Following up the immensely popular Hearsay was the grown answer to Ralph Tresvant‘s “Sensitivity,” “All True Man,” ironically composed and produced by the same duo, Jimmy Jam & Terry Lewis. As if to say Tresvant’s smash was for the younger audience (or battered women), O’Neal’s third album of the same name was very much needed and well received in an age where the strong black males on display were either fighting the power or the police.
R&B’s overly programmed and processed fad as of ’91 impales the first six tracks (or side A) of the album. Sometimes trying too hard to fit in my dorm room shuffle with BBD, most of the tunes hit a temporary mark, but the songs don’t stick for long. Save for Alex’s confessional, “The Yoke” and “Every Time I Get Up,” there’s nothing remotely close to “Fake” and we’re mostly looking forward to the ballads. An attempt to recreate “Criticize” from Hearsay wraps the way too busy beats and that’s where the album becomes something else. The title cut begins a succession of the magic that is Jam, Lewis, and O’Neal. “Sentimental” is an emotional and sincere hearkening to family values, blessed by a lush arrangement and Karyn White. “What is This thing Called Love” is a dance jam that conveys what the first side was missing.

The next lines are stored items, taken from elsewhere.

/-! ### `setCtx` -/

@[simp] theorem State.setCtx_cycle (s : State) (c : CtxId) (x : Ctx) : (s.setCtx c x).cycle = s.cycle := rfl
@[simp] theorem State.setCtx_turn (s : State) (c : CtxId) (x : Ctx) : (s.setCtx c x).turn = s.turn := rfl
@[simp] theorem State.setCtx_cur (s : State) (c : CtxId) (x : Ctx) : (s.setCtx c x).cur = s.cur := rfl
@[simp] theorem State.setCtx_draws (s : State) (c : CtxId) (x : Ctx) : (s.setCtx c x).draws = s.draws := rfl
@[simp] theorem State.setCtx_choices (s : State) (c : CtxId) (x : Ctx) : (s.setCtx c x).choices = s.choices := rfl
@[simp] theorem State.setCtx_cmdSeq (s : State) (c : CtxId) (x : Ctx) : (s.setCtx c x).cmdSeq = s.cmdSeq := rfl
@[simp] theorem State.setCtx_inbox (s : State) (c : CtxId) (x : Ctx) : (s.setCtx c x).inbox = s.inbox := rfl
@[simp] theorem State.setCtx_hostMem (s : State) (c : CtxId) (x : Ctx) : (s.setCtx c x).hostMem = s.hostMem := rfl
@[simp] theorem State.setCtx_mem (s : State) (c : CtxId) (x : Ctx) : (s.setCtx c x).mem = s.mem := rfl
@[simp] theorem State.setCtx_memOwner (s : State) (c : CtxId) (x : Ctx) : (s.setCtx c x).memOwner = s.memOwner := rfl
@[simp] theorem State.setCtx_poison (s : State) (c : CtxId) (x : Ctx) : (s.setCtx c x).poison = s.poison := rfl
@[simp] theorem State.setCtx_posted (s : State) (c : CtxId) (x : Ctx) : (s.setCtx c x).posted = s.posted := rfl
@[simp] theorem State.setCtx_domains (s : State) (c : CtxId) (x : Ctx) : (s.setCtx c x).domains = s.domains := rfl
@[simp] theorem State.setCtx_keySeq (s : State) (c : CtxId) (x : Ctx) : (s.setCtx c x).keySeq = s.keySeq := rfl
@[simp] theorem State.setCtx_queues (s : State) (c : CtxId) (x : Ctx) : (s.setCtx c x).queues = s.queues := rfl
@[simp] theorem State.setCtx_lastQueue (s : State) (c : CtxId) (x : Ctx) : (s.setCtx c x).lastQueue = s.lastQueue := rfl
@[simp] theorem State.setCtx_chosen (s : State) (c : CtxId) (x : Ctx) : (s.setCtx c x).chosen = s.chosen := rfl
@[simp] theorem State.setCtx_objects (s : State) (c : CtxId) (x : Ctx) : (s.setCtx c x).objects = s.objects := rfl
@[simp] theorem State.setCtx_objSeq (s : State) (c : CtxId) (x : Ctx) : (s.setCtx c x).objSeq = s.objSeq := rfl
@[simp] theorem State.setCtx_kernels (s : State) (c : CtxId) (x : Ctx) : (s.setCtx c x).kernels = s.kernels := rfl
@[simp] theorem State.setCtx_kidSeq (s : State) (c : CtxId) (x : Ctx) : (s.setCtx c x).kidSeq = s.kidSeq := rfl
@[simp] theorem State.setCtx_monq (s : State) (c : CtxId) (x : Ctx) : (s.setCtx c x).monq = s.monq := rfl
@[simp] theorem State.setCtx_log (s : State) (c : CtxId) (x : Ctx) : (s.setCtx c x).log = s.log := rfl
@[simp] theorem State.setCtx_msix (s : State) (c : CtxId) (x : Ctx) : (s.setCtx c x).msix = s.msix := rfl
@[simp] theorem State.setCtx_hostOut (s : State) (c : CtxId) (x : Ctx) : (s.setCtx c x).hostOut = s.hostOut := rfl
@[simp] theorem State.setCtx_mbStatus (s : State) (c : CtxId) (x : Ctx) : (s.setCtx c x).mbStatus = s.mbStatus := rfl
@[simp] theorem State.setCtx_bootst (s : State) (c : CtxId) (x : Ctx) : (s.setCtx c x).bootst = s.bootst := rfl
@[simp] theorem State.setCtx_measures (s : State) (c : CtxId) (x : Ctx) : (s.setCtx c x).measures = s.measures := rfl
@[simp] theorem State.setCtx_spdm (s : State) (c : CtxId) (x : Ctx) : (s.setCtx c x).spdm = s.spdm := rfl
@[simp] theorem State.setCtx_plim (s : State) (c : CtxId) (x : Ctx) : (s.setCtx c x).plim = s.plim := rfl
@[simp] theorem State.setCtx_clk (s : State) (c : CtxId) (x : Ctx) : (s.setCtx c x).clk = s.clk := rfl
@[simp] theorem State.setCtx_belowFor (s : State) (c : CtxId) (x : Ctx) : (s.setCtx c x).belowFor = s.belowFor := rfl
@[simp] theorem State.setCtx_throt (s : State) (c : CtxId) (x : Ctx) : (s.setCtx c x).throt = s.throt := rfl
@[simp] theorem State.setCtx_nRetired (s : State) (c : CtxId) (x : Ctx) : (s.setCtx c x).nRetired = s.nRetired := rfl
@[simp] theorem State.setCtx_ports (s : State) (c : CtxId) (x : Ctx) : (s.setCtx c x).ports = s.ports := rfl

/-! ### `setMe` -/

@[simp] theorem State.setMe_cycle (s : State) (x : Ctx) : (s.setMe x).cycle = s.cycle := rfl
@[simp] theorem State.setMe_turn (s : State) (x : Ctx) : (s.setMe x).turn = s.turn := rfl
@[simp] theorem State.setMe_cur (s : State) (x : Ctx) : (s.setMe x).cur = s.cur := rfl
@[simp] theorem State.setMe_draws (s : State) (x : Ctx) : (s.setMe x).draws = s.draws := rfl
@[simp] theorem State.setMe_choices (s : State) (x : Ctx) : (s.setMe x).choices = s.choices := rfl
@[simp] theorem State.setMe_cmdSeq (s : State) (x : Ctx) : (s.setMe x).cmdSeq = s.cmdSeq := rfl
@[simp] theorem State.setMe_inbox (s : State) (x : Ctx) : (s.setMe x).inbox = s.inbox := rfl
@[simp] theorem State.setMe_hostMem (s : State) (x : Ctx) : (s.setMe x).hostMem = s.hostMem := rfl
@[simp] theorem State.setMe_mem (s : State) (x : Ctx) : (s.setMe x).mem = s.mem := rfl
@[simp] theorem State.setMe_memOwner (s : State) (x : Ctx) : (s.setMe x).memOwner = s.memOwner := rfl
@[simp] theorem State.setMe_poison (s : State) (x : Ctx) : (s.setMe x).poison = s.poison := rfl
@[simp] theorem State.setMe_posted (s : State) (x : Ctx) : (s.setMe x).posted = s.posted := rfl
@[simp] theorem State.setMe_domains (s : State) (x : Ctx) : (s.setMe x).domains = s.domains := rfl
@[simp] theorem State.setMe_keySeq (s : State) (x : Ctx) : (s.setMe x).keySeq = s.keySeq := rfl
@[simp] theorem State.setMe_queues (s : State) (x : Ctx) : (s.setMe x).queues = s.queues := rfl
@[simp] theorem State.setMe_lastQueue (s : State) (x : Ctx) : (s.setMe x).lastQueue = s.lastQueue := rfl
@[simp] theorem State.setMe_chosen (s : State) (x : Ctx) : (s.setMe x).chosen = s.chosen := rfl
@[simp] theorem State.setMe_objects (s : State) (x : Ctx) : (s.setMe x).objects = s.objects := rfl
@[simp] theorem State.setMe_objSeq (s : State) (x : Ctx) : (s.setMe x).objSeq = s.objSeq := rfl
@[simp] theorem State.setMe_kernels (s : State) (x : Ctx) : (s.setMe x).kernels = s.kernels := rfl
@[simp] theorem State.setMe_kidSeq (s : State) (x : Ctx) : (s.setMe x).kidSeq = s.kidSeq := rfl
@[simp] theorem State.setMe_monq (s : State) (x : Ctx) : (s.setMe x).monq = s.monq := rfl
@[simp] theorem State.setMe_log (s : State) (x : Ctx) : (s.setMe x).log = s.log := rfl
@[simp] theorem State.setMe_msix (s : State) (x : Ctx) : (s.setMe x).msix = s.msix := rfl
@[simp] theorem State.setMe_hostOut (s : State) (x : Ctx) : (s.setMe x).hostOut = s.hostOut := rfl
@[simp] theorem State.setMe_mbStatus (s : State) (x : Ctx) : (s.setMe x).mbStatus = s.mbStatus := rfl
@[simp] theorem State.setMe_bootst (s : State) (x : Ctx) : (s.setMe x).bootst = s.bootst := rfl
@[simp] theorem State.setMe_measures (s : State) (x : Ctx) : (s.setMe x).measures = s.measures := rfl
@[simp] theorem State.setMe_spdm (s : State) (x : Ctx) : (s.setMe x).spdm = s.spdm := rfl
@[simp] theorem State.setMe_plim (s : State) (x : Ctx) : (s.setMe x).plim = s.plim := rfl
@[simp] theorem State.setMe_clk (s : State) (x : Ctx) : (s.setMe x).clk = s.clk := rfl
@[simp] theorem State.setMe_belowFor (s : State) (x : Ctx) : (s.setMe x).belowFor = s.belowFor := rfl
@[simp] theorem State.setMe_throt (s : State) (x : Ctx) : (s.setMe x).throt = s.throt := rfl
@[simp] theorem State.setMe_nRetired (s : State) (x : Ctx) : (s.setMe x).nRetired = s.nRetired := rfl
@[simp] theorem State.setMe_ports (s : State) (x : Ctx) : (s.setMe x).ports = s.ports := rfl

/-! ### `setMyCore` -/

@[simp] theorem State.setMyCore_cycle (s : State) (k : Core) : (s.setMyCore k).cycle = s.cycle := rfl
@[simp] theorem State.setMyCore_turn (s : State) (k : Core) : (s.setMyCore k).turn = s.turn := rfl
@[simp] theorem State.setMyCore_cur (s : State) (k : Core) : (s.setMyCore k).cur = s.cur := rfl
@[simp] theorem State.setMyCore_draws (s : State) (k : Core) : (s.setMyCore k).draws = s.draws := rfl
@[simp] theorem State.setMyCore_choices (s : State) (k : Core) : (s.setMyCore k).choices = s.choices := rfl
@[simp] theorem State.setMyCore_cmdSeq (s : State) (k : Core) : (s.setMyCore k).cmdSeq = s.cmdSeq := rfl
@[simp] theorem State.setMyCore_inbox (s : State) (k : Core) : (s.setMyCore k).inbox = s.inbox := rfl
@[simp] theorem State.setMyCore_hostMem (s : State) (k : Core) : (s.setMyCore k).hostMem = s.hostMem := rfl
@[simp] theorem State.setMyCore_mem (s : State) (k : Core) : (s.setMyCore k).mem = s.mem := rfl
@[simp] theorem State.setMyCore_memOwner (s : State) (k : Core) : (s.setMyCore k).memOwner = s.memOwner := rfl
@[simp] theorem State.setMyCore_poison (s : State) (k : Core) : (s.setMyCore k).poison = s.poison := rfl
@[simp] theorem State.setMyCore_posted (s : State) (k : Core) : (s.setMyCore k).posted = s.posted := rfl
@[simp] theorem State.setMyCore_domains (s : State) (k : Core) : (s.setMyCore k).domains = s.domains := rfl
@[simp] theorem State.setMyCore_keySeq (s : State) (k : Core) : (s.setMyCore k).keySeq = s.keySeq := rfl
@[simp] theorem State.setMyCore_queues (s : State) (k : Core) : (s.setMyCore k).queues = s.queues := rfl
@[simp] theorem State.setMyCore_lastQueue (s : State) (k : Core) : (s.setMyCore k).lastQueue = s.lastQueue := rfl
@[simp] theorem State.setMyCore_chosen (s : State) (k : Core) : (s.setMyCore k).chosen = s.chosen := rfl
@[simp] theorem State.setMyCore_objects (s : State) (k : Core) : (s.setMyCore k).objects = s.objects := rfl
@[simp] theorem State.setMyCore_objSeq (s : State) (k : Core) : (s.setMyCore k).objSeq = s.objSeq := rfl
@[simp] theorem State.setMyCore_kernels (s : State) (k : Core) : (s.setMyCore k).kernels = s.kernels := rfl
@[simp] theorem State.setMyCore_kidSeq (s : State) (k : Core) : (s.setMyCore k).kidSeq = s.kidSeq := rfl
@[simp] theorem State.setMyCore_monq (s : State) (k : Core) : (s.setMyCore k).monq = s.monq := rfl
@[simp] theorem State.setMyCore_log (s : State) (k : Core) : (s.setMyCore k).log = s.log := rfl
@[simp] theorem State.setMyCore_msix (s : State) (k : Core) : (s.setMyCore k).msix = s.msix := rfl
@[simp] theorem State.setMyCore_hostOut (s : State) (k : Core) : (s.setMyCore k).hostOut = s.hostOut := rfl
@[simp] theorem State.setMyCore_mbStatus (s : State) (k : Core) : (s.setMyCore k).mbStatus = s.mbStatus := rfl
@[simp] theorem State.setMyCore_bootst (s : State) (k : Core) : (s.setMyCore k).bootst = s.bootst := rfl
@[simp] theorem State.setMyCore_measures (s : State) (k : Core) : (s.setMyCore k).measures = s.measures := rfl
@[simp] theorem State.setMyCore_spdm (s : State) (k : Core) : (s.setMyCore k).spdm = s.spdm := rfl
@[simp] theorem State.setMyCore_plim (s : State) (k : Core) : (s.setMyCore k).plim = s.plim := rfl
@[simp] theorem State.setMyCore_clk (s : State) (k : Core) : (s.setMyCore k).clk = s.clk := rfl
@[simp] theorem State.setMyCore_belowFor (s : State) (k : Core) : (s.setMyCore k).belowFor = s.belowFor := rfl
@[simp] theorem State.setMyCore_throt (s : State) (k : Core) : (s.setMyCore k).throt = s.throt := rfl
@[simp] theorem State.setMyCore_nRetired (s : State) (k : Core) : (s.setMyCore k).nRetired = s.nRetired := rfl
@[simp] theorem State.setMyCore_ports (s : State) (k : Core) : (s.setMyCore k).ports = s.ports := rfl
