theorem decodeM_0x1 {w : Lane} (h : opOf w = 0x1#7) : decodeM w =
    checked (true) (.ldI8 (fG w) (fQ w) (rD w) (rA w) (fI10 w)) := by
  rw [decodeM, h]; rfl

theorem decodeM_0x2 {w : Lane} (h : opOf w = 0x2#7) : decodeM w =
    checked (true) (.ldN8 (fG w) (fQ w) (rD w) (rA w) (fI10 w)) := by
  rw [decodeM, h]; rfl

theorem decodeM_0x3 {w : Lane} (h : opOf w = 0x3#7) : decodeM w =
    checked (true) (.ldI16 (fG w) (fQ w) (rD w) (rA w) (fI10 w)) := by
  rw [decodeM, h]; rfl

theorem decodeM_0x4 {w : Lane} (h : opOf w = 0x4#7) : decodeM w =
    checked (true) (.ldN16 (fG w) (fQ w) (rD w) (rA w) (fI10 w)) := by
  rw [decodeM, h]; rfl

theorem decodeM_0x5 {w : Lane} (h : opOf w = 0x5#7) : decodeM w =
    checked (true) (.ldI32 (fG w) (fQ w) (rD w) (rA w) (fI10 w)) := by
  rw [decodeM, h]; rfl

theorem decodeM_0x6 {w : Lane} (h : opOf w = 0x6#7) : decodeM w =
    checked (true) (.ldN32 (fG w) (fQ w) (rD w) (rA w) (fI10 w)) := by
  rw [decodeM, h]; rfl

theorem decodeM_0x7 {w : Lane} (h : opOf w = 0x7#7) : decodeM w =
    checked (true) (.ld64 (fG w) (fQ w) (rD w) (rA w) (fI10 w)) := by
  rw [decodeM, h]; rfl

theorem decodeM_0x8 {w : Lane} (h : opOf w = 0x8#7) : decodeM w =
    checked (true) (.st8 (fG w) (fQ w) (rD w) (rA w) (fI10 w)) := by
  rw [decodeM, h]; rfl

theorem decodeM_0x9 {w : Lane} (h : opOf w = 0x9#7) : decodeM w =
    checked (true) (.st16 (fG w) (fQ w) (rD w) (rA w) (fI10 w)) := by
  rw [decodeM, h]; rfl

theorem decodeM_0xa {w : Lane} (h : opOf w = 0xa#7) : decodeM w =
    checked (true) (.st32 (fG w) (fQ w) (rD w) (rA w) (fI10 w)) := by
  rw [decodeM, h]; rfl

theorem decodeM_0xb {w : Lane} (h : opOf w = 0xb#7) : decodeM w =
    checked (true) (.st64 (fG w) (fQ w) (rD w) (rA w) (fI10 w)) := by
  rw [decodeM, h]; rfl

theorem decodeM_0x18 {w : Lane} (h : opOf w = 0x18#7) : decodeM w =
    checked (true) (.gld (fG w) (fQ w) (rD w) (rA w) (fI10 w)) := by
  rw [decodeM, h]; rfl

theorem decodeM_0x19 {w : Lane} (h : opOf w = 0x19#7) : decodeM w =
    checked (true) (.gst (fG w) (fQ w) (rD w) (rA w) (fI10 w)) := by
  rw [decodeM, h]; rfl

theorem decodeM_0x10 {w : Lane} (h : opOf w = 0x10#7) : decodeM w =
    checked (true) (.tld (fG w) (fQ w) (rD w) (w.extractLsb' 9 6) (w.extractLsb' 5 4) (w.extractLsb' 0 5)) := by
  rw [decodeM, h]; rfl

theorem decodeM_0x11 {w : Lane} (h : opOf w = 0x11#7) : decodeM w =
    checked (true) (.tst (fG w) (fQ w) (rD w) (w.extractLsb' 9 6) (w.extractLsb' 5 4) (w.extractLsb' 0 5)) := by
  rw [decodeM, h]; rfl

theorem decodeM_0x12 {w : Lane} (h : opOf w = 0x12#7) : decodeM w =
    checked (true) (.rst (fG w) (fQ w) (rD w) (w.extractLsb' 9 6) (w.extractLsb' 7 2) (w.extractLsb' 5 2) (w.extractLsb' 0 5)) := by
  rw [decodeM, h]; rfl

theorem decodeM_0x20 {w : Lane} (h : opOf w = 0x20#7) : decodeM w =
    checked (fF w == 0) (.aadd (fG w) (fQ w) (rD w) (rA w) (rB w)) := by
  rw [decodeM, h]; rfl

theorem decodeM_0x21 {w : Lane} (h : opOf w = 0x21#7) : decodeM w =
    checked (fF w == 0) (.amin (fG w) (fQ w) (rD w) (rA w) (rB w)) := by
  rw [decodeM, h]; rfl

theorem decodeM_0x22 {w : Lane} (h : opOf w = 0x22#7) : decodeM w =
    checked (fF w == 0) (.amax (fG w) (fQ w) (rD w) (rA w) (rB w)) := by
  rw [decodeM, h]; rfl

theorem decodeM_0x23 {w : Lane} (h : opOf w = 0x23#7) : decodeM w =
    checked (fF w == 0) (.aswp (fG w) (fQ w) (rD w) (rA w) (rB w)) := by
  rw [decodeM, h]; rfl

theorem decodeM_0x24 {w : Lane} (h : opOf w = 0x24#7) : decodeM w =
    checked (true) (.acas (fG w) (fQ w) (rD w) (rA w) (rB w) (fF w)) := by
  rw [decodeM, h]; rfl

The ending’s string section hints at what affluence Jam & Lewis’ success have now afforded, whereas the previous album could only deliver in keyboards. “The Morning After,” follows in Hearsay fashion and kept Alex alive on Quiet Storm formats. “Hang On” is the most stellar of the ballads, produced by Lance Alexander and Tony Tolbert, soon to be known as the sole architects and members of Lo-Key?, the sentiment, arrangement, and instrumentation (featuring The Time member, Jesse Johnson) are the polish of Hearsay, but a contemporary-appropriate sound that rounds out this new decade version of Alex. With this album being Jam & Lewis’ last production of their former band mate, “Hang On” would be the validation of why Alexander and Tolbert should be the lead producers on O’Neal’s next album. That decision was also made based on Jam & Lewis newly acquiring their own label and being too busy to deal with anything “extra,” which often came with recording O’Neal. This “extra-ness” (see TV One’s Unsung) and slower sales on his following album ultimately retired the man once big enough in the UK to sell out Wembley, to rare small-room venues over time.
All True Man wasn’t the perfect album package of Alex’s previous work, but it was just as, if not more important in black male artist contributions to music in a time when brothers were really searching for who to emulate.